■ **PROBLEM REQUIREMENTS**: Beginning with the line that mentions "let s := putR s 0x1B0 0x108", reproduce every line through the last line of the entries, exactly, and only those.

■ **RECORD EXCERPTS**:
/-- A stream moves to a shed level: STM_SHED and a log entry. -/
def shedTo (s : State) (n level : Nat) : State :=
  let s := { s with gong := { s.gong with
    shed := if level = 0 then tdel s.gong.shed n else tset s.gong.shed n level, shedAt := now s } }
  gongLog (stmEvent s n 0x0B level (stm s n).frameNo) 7 0 0 0 (now s) n (lastW s)

/-- STREAM_SHED: one stream, 10 ms after the last (R482). -/
def execStreamShed (s : State) : Host.Outcome State Fault Refusal :=
  .next (if gongState s != 0 || s.gong.lowWin < 100 || !s.gong.past || now s < s.gong.shedAt + 10 * Config.tMs then s
    else
      match (shedNext s 0).orElse (fun _ => shedNext s 1) with
      | some n =>
        let s := { s with gong := { s.gong with order := n :: s.gong.order } }
        shedTo s n (shedLevel s n + 1)
      | none => s)

/-- STREAM_RESTORE: one stream, in the reverse order; out of level 2 it waits for a random access point. -/
def execStreamRestore (s : State) : Host.Outcome State Fault Refusal :=
  .next (if gongState s != 0 || s.gong.highWin < 100 || now s < s.gong.shedAt + 100 * Config.tMs then s
    else
      match s.gong.order with
      | [] => s
      | n :: t =>
        let l := shedLevel s n
        let s := { s with gong := { s.gong with order := t } }
        let s := if l = 2 then updStm s n (fun x => { x with st := 1 }) else s
        shedTo s n (l - 1))

/-! ### Heat (R483, R484) -/

/-- The largest of a list, and its first place. -/
def hottest : List Nat → Nat → Nat × Nat → Nat × Nat
  | [], _, b => b
  | x :: t, i, b => hottest t (i + 1) (if b.1 < x then (x, i) else b)

/-- The thermal step becomes j. -/
def thermSet (s : State) (j : Nat) : State :=
  let s := putR s 0x1B0 0x108 (setBits (getR s 0x1B0 0x108) 23 20 j)
  let s := bump (gongLog s 6 0 j 0 (now s) 0 (lastW s)) 0x1B0 5
  capShow (setStatus s 0x1B0 11 (decide (0 < j)))

/-- THERMAL_SAMPLE: the sensors of 1 ms. -/
def thermalSample (s : State) (dies : List Nat) (conv : Nat) : State :=
  let h := hottest (dies.take 12) 0 (0, 0)
  let mem := (s.chans.map (fun (q : Nat × Chan) => q.2.temp)).foldl max 0
  let s := putR s 0x1B0 0x11C (word (min h.1 255 <<< 24 ||| h.2 <<< 16 ||| min mem 255 <<< 8 ||| min conv 255))
  let hot := decide (95 ≤ h.1 ∨ 95 ≤ mem)
  let cool := decide (h.1 < 90 ∧ mem < 90)
  let hm := if hot then s.gong.hotMs + 1 else 0
  let cm := if cool then s.gong.coolMs + 1 else 0
  let lm := if 105 ≤ h.1 then s.gong.limitMs + 1 else 0
  let s := { s with gong := { s.gong with hotMs := hm % 10, coolMs := cm % 100, limitMs := lm } }
  let s := if hm = 10 && thermJ s < 12 then thermSet s (thermJ s + 1)
    else if cm = 100 && 0 < thermJ s then thermSet s (thermJ s - 1) else s
  if 1000 ≤ lm then stopBegin s 4 else s

/-- THERMAL_SAMPLE. -/
def execThermalSample (dies : List Nat) (conv : Nat) (s : State) : Host.Outcome State Fault Refusal :=
  .next (if ready s 0x1B0 then thermalSample s dies conv else s)

end Sys2Proof.Machine
end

■ **EXERCISE SOLUTION**:
  let s := putR s 0x1B0 0x108 (setBits (getR s 0x1B0 0x108) 23 20 j)
  let s := bump (gongLog s 6 0 j 0 (now s) 0 (lastW s)) 0x1B0 5
  capShow (setStatus s 0x1B0 11 (decide (0 < j)))

/-- THERMAL_SAMPLE: the sensors of 1 ms. -/
def thermalSample (s : State) (dies : List Nat) (conv : Nat) : State :=
  let h := hottest (dies.take 12) 0 (0, 0)
  let mem := (s.chans.map (fun (q : Nat × Chan) => q.2.temp)).foldl max 0
  let s := putR s 0x1B0 0x11C (word (min h.1 255 <<< 24 ||| h.2 <<< 16 ||| min mem 255 <<< 8 ||| min conv 255))
  let hot := decide (95 ≤ h.1 ∨ 95 ≤ mem)
  let cool := decide (h.1 < 90 ∧ mem < 90)
  let hm := if hot then s.gong.hotMs + 1 else 0
  let cm := if cool then s.gong.coolMs + 1 else 0
  let lm := if 105 ≤ h.1 then s.gong.limitMs + 1 else 0
  let s := { s with gong := { s.gong with hotMs := hm % 10, coolMs := cm % 100, limitMs := lm } }
  let s := if hm = 10 && thermJ s < 12 then thermSet s (thermJ s + 1)
    else if cm = 100 && 0 < thermJ s then thermSet s (thermJ s - 1) else s
  if 1000 ≤ lm then stopBegin s 4 else s

/-- THERMAL_SAMPLE. -/
def execThermalSample (dies : List Nat) (conv : Nat) (s : State) : Host.Outcome State Fault Refusal :=
  .next (if ready s 0x1B0 then thermalSample s dies conv else s)

end Sys2Proof.Machine
end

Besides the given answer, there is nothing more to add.